The aviation industry takes the potential for interference “very seriously,” emailed an International Air Transport Association spokesperson. “Along with other stakeholders including aircraft and avionics manufacturers, we are advocating for collaboration between the FAA and the FCC to safeguard aircraft altimeters,” the spokesperson said. “France and Japan have issued technical and deployment conditions protecting aircraft radio altimeters from possible 5G interference. Canada is now considering a similar approach. We encourage the US to follow this important trend.”

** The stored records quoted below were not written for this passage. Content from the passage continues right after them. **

/-! ### resolve -/

@[simp] theorem resolve_a (r : Row) (s : State) : (resolve r s).a = s.a := (rfl)
@[simp] theorem resolve_x (r : Row) (s : State) : (resolve r s).x = s.x := (rfl)
@[simp] theorem resolve_y (r : Row) (s : State) : (resolve r s).y = s.y := (rfl)
@[simp] theorem resolve_sp (r : Row) (s : State) : (resolve r s).sp = s.sp := (rfl)
@[simp] theorem resolve_pc (r : Row) (s : State) : (resolve r s).pc = s.pc + BitVec.ofNat 16 r.mode.operandBytes := (rfl)
@[simp] theorem resolve_p (r : Row) (s : State) : (resolve r s).p = s.p := (rfl)
@[simp] theorem resolve_mode (r : Row) (s : State) : (resolve r s).mode = s.mode := (rfl)
@[simp] theorem resolve_ea (r : Row) (s : State) : (resolve r s).ea = effectiveAddress r.mode r.operand s := (rfl)
@[simp] theorem resolve_cycles (r : Row) (s : State) : (resolve r s).cycles = s.cycles + crossBonus r s := (rfl)
@[simp] theorem resolve_lastOpcode (r : Row) (s : State) : (resolve r s).lastOpcode = s.lastOpcode := (rfl)
@[simp] theorem resolve_mem (r : Row) (s : State) : (resolve r s).mem = s.mem := (rfl)
@[simp] theorem resolve_answers (r : Row) (s : State) : (resolve r s).answers = s.answers.drop (resolverReadCount r.mode) := (rfl)
@[simp] theorem resolve_trace (r : Row) (s : State) : (resolve r s).trace = s.trace ++ resolverReads r.mode r.operand s := (rfl)
@[simp] theorem resolve_calls (r : Row) (s : State) : (resolve r s).calls = s.calls := (rfl)
@[simp] theorem resolve_live (r : Row) (s : State) : (resolve r s).live = s.live := (rfl)
@[simp] theorem resolve_sentinels (r : Row) (s : State) : (resolve r s).sentinels = s.sentinels + sentinelDraws r.mode := (rfl)
@[simp] theorem resolve_byteAt (r : Row) (s : State) (addr : Word) : (resolve r s).byteAt addr = s.byteAt addr := (rfl)

/-! ### readOperand -/

@[simp] theorem readOperand_a (o : Operand) (s : State) : (readOperand o s).a = s.a := (rfl)
@[simp] theorem readOperand_x (o : Operand) (s : State) : (readOperand o s).x = s.x := (rfl)
@[simp] theorem readOperand_y (o : Operand) (s : State) : (readOperand o s).y = s.y := (rfl)
@[simp] theorem readOperand_sp (o : Operand) (s : State) : (readOperand o s).sp = s.sp := (rfl)
@[simp] theorem readOperand_pc (o : Operand) (s : State) : (readOperand o s).pc = s.pc := (rfl)
@[simp] theorem readOperand_p (o : Operand) (s : State) : (readOperand o s).p = s.p := (rfl)
@[simp] theorem readOperand_mode (o : Operand) (s : State) : (readOperand o s).mode = s.mode := (rfl)
@[simp] theorem readOperand_ea (o : Operand) (s : State) : (readOperand o s).ea = s.ea := (rfl)
@[simp] theorem readOperand_cycles (o : Operand) (s : State) : (readOperand o s).cycles = s.cycles := (rfl)
@[simp] theorem readOperand_lastOpcode (o : Operand) (s : State) : (readOperand o s).lastOpcode = s.lastOpcode := (rfl)
@[simp] theorem readOperand_mem (o : Operand) (s : State) : (readOperand o s).mem = s.mem := (rfl)
@[simp] theorem readOperand_answers (o : Operand) (s : State) : (readOperand o s).answers = s.answers.drop 1 := (rfl)
@[simp] theorem readOperand_trace (o : Operand) (s : State) : (readOperand o s).trace = s.trace ++ [.read s.ea (operandByte o s)] := (rfl)
@[simp] theorem readOperand_calls (o : Operand) (s : State) : (readOperand o s).calls = s.calls := (rfl)
@[simp] theorem readOperand_live (o : Operand) (s : State) : (readOperand o s).live = s.live := (rfl)
@[simp] theorem readOperand_sentinels (o : Operand) (s : State) : (readOperand o s).sentinels = s.sentinels := (rfl)
@[simp] theorem readOperand_byteAt (o : Operand) (s : State) (addr : Word) : (readOperand o s).byteAt addr = s.byteAt addr := (rfl)

/-! ### The Bus's answers, some reads later -/

/-- After `n` reads, the read `k` further on is the one `n + k` from the start. -/
theorem State.busByte_drop (s t : State) (n : Nat) (ha : t.answers = s.answers.drop n) (hm : t.mem = s.mem) (k : Nat)
    (addr : Word) : t.busByte k addr = s.busByte (n + k) addr := by
  simp only [State.busByte, State.byteAt, ha, hm, List.getElem?_drop]

@[simp] theorem State.noteRead_busByte (s : State) (b : Word) (v : Byte) (k : Nat) (addr : Word) :
    (s.noteRead b v).busByte k addr = s.busByte (1 + k) addr := s.busByte_drop (s.noteRead b v) 1 rfl rfl k addr
@[simp] theorem State.busRead_busByte (s : State) (b : Word) (k : Nat) (addr : Word) :
    (s.busRead b).busByte k addr = s.busByte (1 + k) addr := s.busByte_drop (s.busRead b) 1 rfl rfl k addr
@[simp] theorem State.pull_busByte (s : State) (k : Nat) (addr : Word) :
    s.pull.busByte k addr = s.busByte (1 + k) addr := s.busByte_drop s.pull 1 rfl rfl k addr
@[simp] theorem fetchOpcode_busByte (r : Row) (s : State) (k : Nat) (addr : Word) :
    (fetchOpcode r s).busByte k addr = s.busByte (1 + k) addr := s.busByte_drop (fetchOpcode r s) 1 rfl rfl k addr
@[simp] theorem resolve_busByte (r : Row) (s : State) (k : Nat) (addr : Word) :
    (resolve r s).busByte k addr = s.busByte (resolverReadCount r.mode + k) addr := s.busByte_drop (resolve r s) _ rfl rfl k addr
@[simp] theorem readOperand_busByte (o : Operand) (s : State) (k : Nat) (addr : Word) :
    (readOperand o s).busByte k addr = s.busByte (1 + k) addr := s.busByte_drop (readOperand o s) 1 rfl rfl k addr

/-- Where the host settles nothing, the flat RAM answers. -/
theorem State.busByte_of_nil (s : State) (h : s.answers = []) (k : Nat) (addr : Word) :
    s.busByte k addr = s.byteAt addr := by simp [State.busByte, h]

/-! ### byteAt through memory -/

/-- A read depends on memory alone. -/
theorem State.byteAt_congr (s t : State) (h : s.mem = t.mem) (addr : Word) : s.byteAt addr = t.byteAt addr := by
  simp only [State.byteAt, h]

end Sys2Proof.Machine
end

There are challenges for the FCC, said BitPath Chief Operating Officer Sasha Javid. “At this point, it is too difficult to say what the FCC should and will do.” The wireless industry’s strongest argument may be “that Japan has already deployed thousands of 5G base stations just 100 MHz away from the altimeter band … with no claims of interference,” he said: “But the aviation organizations have been pretty consistent that interference will occur, and the FCC certainly want[s] to independently vet these arguments, given the public safety implications. With limited time before the carriers plan to light up the first tranche of expensive C-band spectrum, the pressure is certainly on FCC staff.”

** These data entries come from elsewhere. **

/-- The sixteen opcodes 0x20 to 0x2F. -/
theorem test_decode_20_to_2F :
    decodeBytes [0x20, 0x34, 0x12] = .ok (.jsrAbs 0x1234, []) ∧
    decodeBytes [0x21, 0x34] = .ok (.andIzx 0x34, []) ∧
    decodeBytes [0x22] = .ok (.kil22, []) ∧
    decodeBytes [0x23, 0x34] = .ok (.rlaIzx 0x34, []) ∧
    decodeBytes [0x24, 0x34] = .ok (.bitZp 0x34, []) ∧
    decodeBytes [0x25, 0x34] = .ok (.andZp 0x34, []) ∧
    decodeBytes [0x26, 0x34] = .ok (.rolZp 0x34, []) ∧
    decodeBytes [0x27, 0x34] = .ok (.rlaZp 0x34, []) ∧
    decodeBytes [0x28] = .ok (.plp, []) ∧
    decodeBytes [0x29, 0x34] = .ok (.andImm 0x34, []) ∧
    decodeBytes [0x2A] = .ok (.rolAcc, []) ∧
    decodeBytes [0x2B, 0x34] = .ok (.ancImm2B 0x34, []) ∧
    decodeBytes [0x2C, 0x34, 0x12] = .ok (.bitAbs 0x1234, []) ∧
    decodeBytes [0x2D, 0x34, 0x12] = .ok (.andAbs 0x1234, []) ∧
    decodeBytes [0x2E, 0x34, 0x12] = .ok (.rolAbs 0x1234, []) ∧
    decodeBytes [0x2F, 0x34, 0x12] = .ok (.rlaAbs 0x1234, []) := by
  refine ⟨?_, ?_, ?_, ?_, ?_, ?_, ?_, ?_, ?_, ?_, ?_, ?_, ?_, ?_, ?_, ?_⟩ <;> rfl

/-- The sixteen opcodes 0x30 to 0x3F. -/
theorem test_decode_30_to_3F :
    decodeBytes [0x30, 0x34] = .ok (.bmi 0x34, []) ∧
    decodeBytes [0x31, 0x34] = .ok (.andIzy 0x34, []) ∧
    decodeBytes [0x32] = .ok (.kil32, []) ∧
    decodeBytes [0x33, 0x34] = .ok (.rlaIzy 0x34, []) ∧
    decodeBytes [0x34, 0x34] = .ok (.nopZpx34 0x34, []) ∧
    decodeBytes [0x35, 0x34] = .ok (.andZpx 0x34, []) ∧
    decodeBytes [0x36, 0x34] = .ok (.rolZpx 0x34, []) ∧
    decodeBytes [0x37, 0x34] = .ok (.rlaZpx 0x34, []) ∧
    decodeBytes [0x38] = .ok (.sec, []) ∧
    decodeBytes [0x39, 0x34, 0x12] = .ok (.andAby 0x1234, []) ∧
    decodeBytes [0x3A] = .ok (.nopImp3A, []) ∧
    decodeBytes [0x3B, 0x34, 0x12] = .ok (.rlaAby 0x1234, []) ∧
    decodeBytes [0x3C, 0x34, 0x12] = .ok (.nopAbx3C 0x1234, []) ∧
    decodeBytes [0x3D, 0x34, 0x12] = .ok (.andAbx 0x1234, []) ∧
    decodeBytes [0x3E, 0x34, 0x12] = .ok (.rolAbx 0x1234, []) ∧
    decodeBytes [0x3F, 0x34, 0x12] = .ok (.rlaAbx 0x1234, []) := by
  refine ⟨?_, ?_, ?_, ?_, ?_, ?_, ?_, ?_, ?_, ?_, ?_, ?_, ?_, ?_, ?_, ?_⟩ <;> rfl

/-- The sixteen opcodes 0x40 to 0x4F. -/
theorem test_decode_40_to_4F :
    decodeBytes [0x40] = .ok (.rti, []) ∧
    decodeBytes [0x41, 0x34] = .ok (.eorIzx 0x34, []) ∧
    decodeBytes [0x42] = .ok (.kil42, []) ∧
    decodeBytes [0x43, 0x34] = .ok (.sreIzx 0x34, []) ∧
    decodeBytes [0x44, 0x34] = .ok (.nopZp44 0x34, []) ∧
    decodeBytes [0x45, 0x34] = .ok (.eorZp 0x34, []) ∧
    decodeBytes [0x46, 0x34] = .ok (.lsrZp 0x34, []) ∧
    decodeBytes [0x47, 0x34] = .ok (.sreZp 0x34, []) ∧
    decodeBytes [0x48] = .ok (.pha, []) ∧
    decodeBytes [0x49, 0x34] = .ok (.eorImm 0x34, []) ∧
    decodeBytes [0x4A] = .ok (.lsrAcc, []) ∧
    decodeBytes [0x4B, 0x34] = .ok (.alrImm 0x34, []) ∧
    decodeBytes [0x4C, 0x34, 0x12] = .ok (.jmpAbs 0x1234, []) ∧
    decodeBytes [0x4D, 0x34, 0x12] = .ok (.eorAbs 0x1234, []) ∧
    decodeBytes [0x4E, 0x34, 0x12] = .ok (.lsrAbs 0x1234, []) ∧
    decodeBytes [0x4F, 0x34, 0x12] = .ok (.sreAbs 0x1234, []) := by
  refine ⟨?_, ?_, ?_, ?_, ?_, ?_, ?_, ?_, ?_, ?_, ?_, ?_, ?_, ?_, ?_, ?_⟩ <;> rfl

/-- The sixteen opcodes 0x50 to 0x5F. -/
theorem test_decode_50_to_5F :
    decodeBytes [0x50, 0x34] = .ok (.bvc 0x34, []) ∧
    decodeBytes [0x51, 0x34] = .ok (.eorIzy 0x34, []) ∧
    decodeBytes [0x52] = .ok (.kil52, []) ∧
    decodeBytes [0x53, 0x34] = .ok (.sreIzy 0x34, []) ∧
    decodeBytes [0x54, 0x34] = .ok (.nopZpx54 0x34, []) ∧
    decodeBytes [0x55, 0x34] = .ok (.eorZpx 0x34, []) ∧
    decodeBytes [0x56, 0x34] = .ok (.lsrZpx 0x34, []) ∧
    decodeBytes [0x57, 0x34] = .ok (.sreZpx 0x34, []) ∧
    decodeBytes [0x58] = .ok (.cli, []) ∧
    decodeBytes [0x59, 0x34, 0x12] = .ok (.eorAby 0x1234, []) ∧
    decodeBytes [0x5A] = .ok (.nopImp5A, []) ∧
    decodeBytes [0x5B, 0x34, 0x12] = .ok (.sreAby 0x1234, []) ∧
    decodeBytes [0x5C, 0x34, 0x12] = .ok (.nopAbx5C 0x1234, []) ∧
    decodeBytes [0x5D, 0x34, 0x12] = .ok (.eorAbx 0x1234, []) ∧
    decodeBytes [0x5E, 0x34, 0x12] = .ok (.lsrAbx 0x1234, []) ∧
    decodeBytes [0x5F, 0x34, 0x12] = .ok (.sreAbx 0x1234, []) := by
  refine ⟨?_, ?_, ?_, ?_, ?_, ?_, ?_, ?_, ?_, ?_, ?_, ?_, ?_, ?_, ?_, ?_⟩ <;> rfl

“My sense is that the FCC will stay on the current course until measurable interference can be shown rather than calculated,” said Brian Goemmer, president of AllNet Insights & Analytics. The FCC “has an institutional incentive to accelerate, not retard, deployment,” said New Street’s Blair Levin.

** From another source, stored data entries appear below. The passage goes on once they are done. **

-- ==== Sys2Proof/Machine/Clock.lean ====
section
/-! DEFINITION. Power-on reset, and the millisecond of the interval clock: the two clocks, the trim, and the reading of the
conditioned lines (R51, R71, R167, R168, R179, R192). -/

namespace Sys2Proof.Machine

/-! ## Conditioned lines (R51, R71, R192) -/

/-- The debounce times: EQZ 2 s (R51), FLOW 1 s (R71), SERVICE 1 s (R192). -/
def eqzDebounceTime : Nat := seconds 2
def flowDebounceTime : Nat := seconds 1
def serviceDebounceTime : Nat := seconds 1

/-- A line is read: the measurement starts where the line first shows the other level, runs on while it does, and is discarded
at a return to the debounced value (R51, R71, R192; log entry 2). -/
def Conditioner.read (c : Conditioner) (level : Bool) (now time : Nat) : Conditioner :=
  { c with
    line := level
    timer := if level = c.debounced then none else if c.timer.isSome then c.timer else some (now + time) }

/-- The debounced value changes: the line has shown the other level for the whole debounce time. -/
def Conditioner.toggle (c : Conditioner) : Conditioner := { c with debounced := !c.debounced, timer := none }

/-- Every conditioned line is read. -/
def State.readLines (s : State) (lines : Lines) : State :=
  { s with
    eqz := s.eqz.read lines.eqz s.clock eqzDebounceTime
    fans := Vector.ofFn fun i =>
      { s.fan i with flow := (s.fan i).flow.read (lines.flow.getLsbD i.val) s.clock flowDebounceTime }
    link := { s.link with service := s.link.service.read lines.service s.clock serviceDebounceTime } }

/-! ## Power-on reset (R179) -/

/-- Every block at its reset values, with the lines as they are read at the end of the reset: the latched straps and the
failsafe list (R178), the conditioned lines, and the PROBE lines as the comparator first classifies them (R115). The queue of
commands and the count of open orders are not the part's. -/
def State.poweredOn (s : State) (lines : ResetLines) : State :=
  let straps : Vector Bool 8 := Vector.ofFn fun i => lines.safe.getLsbD i.val
  { State.reset.readLines lines.lines with
    probes := lines.probes.map fun r => Probe.absent .reset (classify r)
    setup := { Setup.reset with
      straps := straps, failsafeList := (List.finRange 8).filter fun i => vget straps i }
    pending := s.pending
    choices := s.choices }

/-- POWER ON RESET: the reset values, and the first failsafe start at interval clock 0 (R179, R180). -/
def execPowerOnReset (lines : ResetLines) (s : State) : Host.Outcome State Fault Refusal :=
  goOn (s.poweredOn lines).failsafeStart

/-! ## The millisecond (R167, R168) -/

/-- The interval clock counts up; past its limit it is a free value (R167; log entry 8). -/
def nextClock (clock : Nat) : Nat := if clock < 2 ^ 48 - 1 then clock + 1 else Config.clockPastLimit.toNat

/-- The trim carries at this millisecond (R168). -/
def Timebase.carries (t : Timebase) : Bool := 16777216 ≤ t.acc + t.rate

/-- By how much room time advances at this millisecond (R168). -/
def Timebase.advance (t : Timebase) : Nat :=
  if t.carries then (match t.sense with | .fast => 2 | .slow => 0) else 1

/-- The timebase at the next millisecond; room time past 2^48 - 1 continues from the remainder (R168). -/
def Timebase.tick (t : Timebase) : Timebase :=
  { t with
    clock := nextClock t.clock
    acc := if t.carries then t.acc + t.rate - 16777216 else t.acc + t.rate
    room := (t.room + t.advance) % 2 ^ 48 }

/-- MILLISECOND OF INTERVAL CLOCK: the clocks advance and the conditioned lines are read. The events that the new instant makes
due are commands of their own (log entry 1). -/
def execMillisecond (lines : Lines) (s : State) : Host.Outcome State Fault Refusal :=
  goOn ((s.setTime s.time.tick).readLines lines)

end Sys2Proof.Machine
end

“The FCC studied this issue extensively, and it is now time to deploy,” a CTIA spokesperson emailed: “Numerous other countries are actively and successfully using this band in their 5G networks without any real-world evidence of interference.”
The C-band auction was “incredibly important” and altering the parameters to the degree sought by the aviation industry “seems unlikely at this point given the commission staff already examined and rejected the arguments,” said former Commissioner Mike O’Rielly.
Aviation advocates remain hopeful the FCC and FAA will act. “There is strong lobbying on both sides of the issue and I expect some action” by both agencies “this year,” said Daniel Schwarzbach, CEO of the Airborne Public Safety Association.
“The FAA and FCC should work together with the aviation and telecommunication industries to ensure the safety of the airspace and public,” emailed an Aerospace Industries Association spokesperson: “While we understand and support the importance of making spectrum available to enable next generation commercial wireless communications, there should be more inter-agency and industry coordination to identify mitigations that each user community can introduce to reduce risks.”
The protections sought by aviation interests from the C band is an example of why sharing is difficult, said Andrew Clegg, Google spectrum engineering lead, at a recent Silicon Flatirons conference (see 2109100068). “They’re worried about interference from the 3.7 GHz service, 220 MHz away” and since altimeters mostly use the center part, it’s closer to 270 MHz, he said: “The overprotection of incumbents based on questionable interference criteria and assumptions is a real challenge to spectrum sharing.”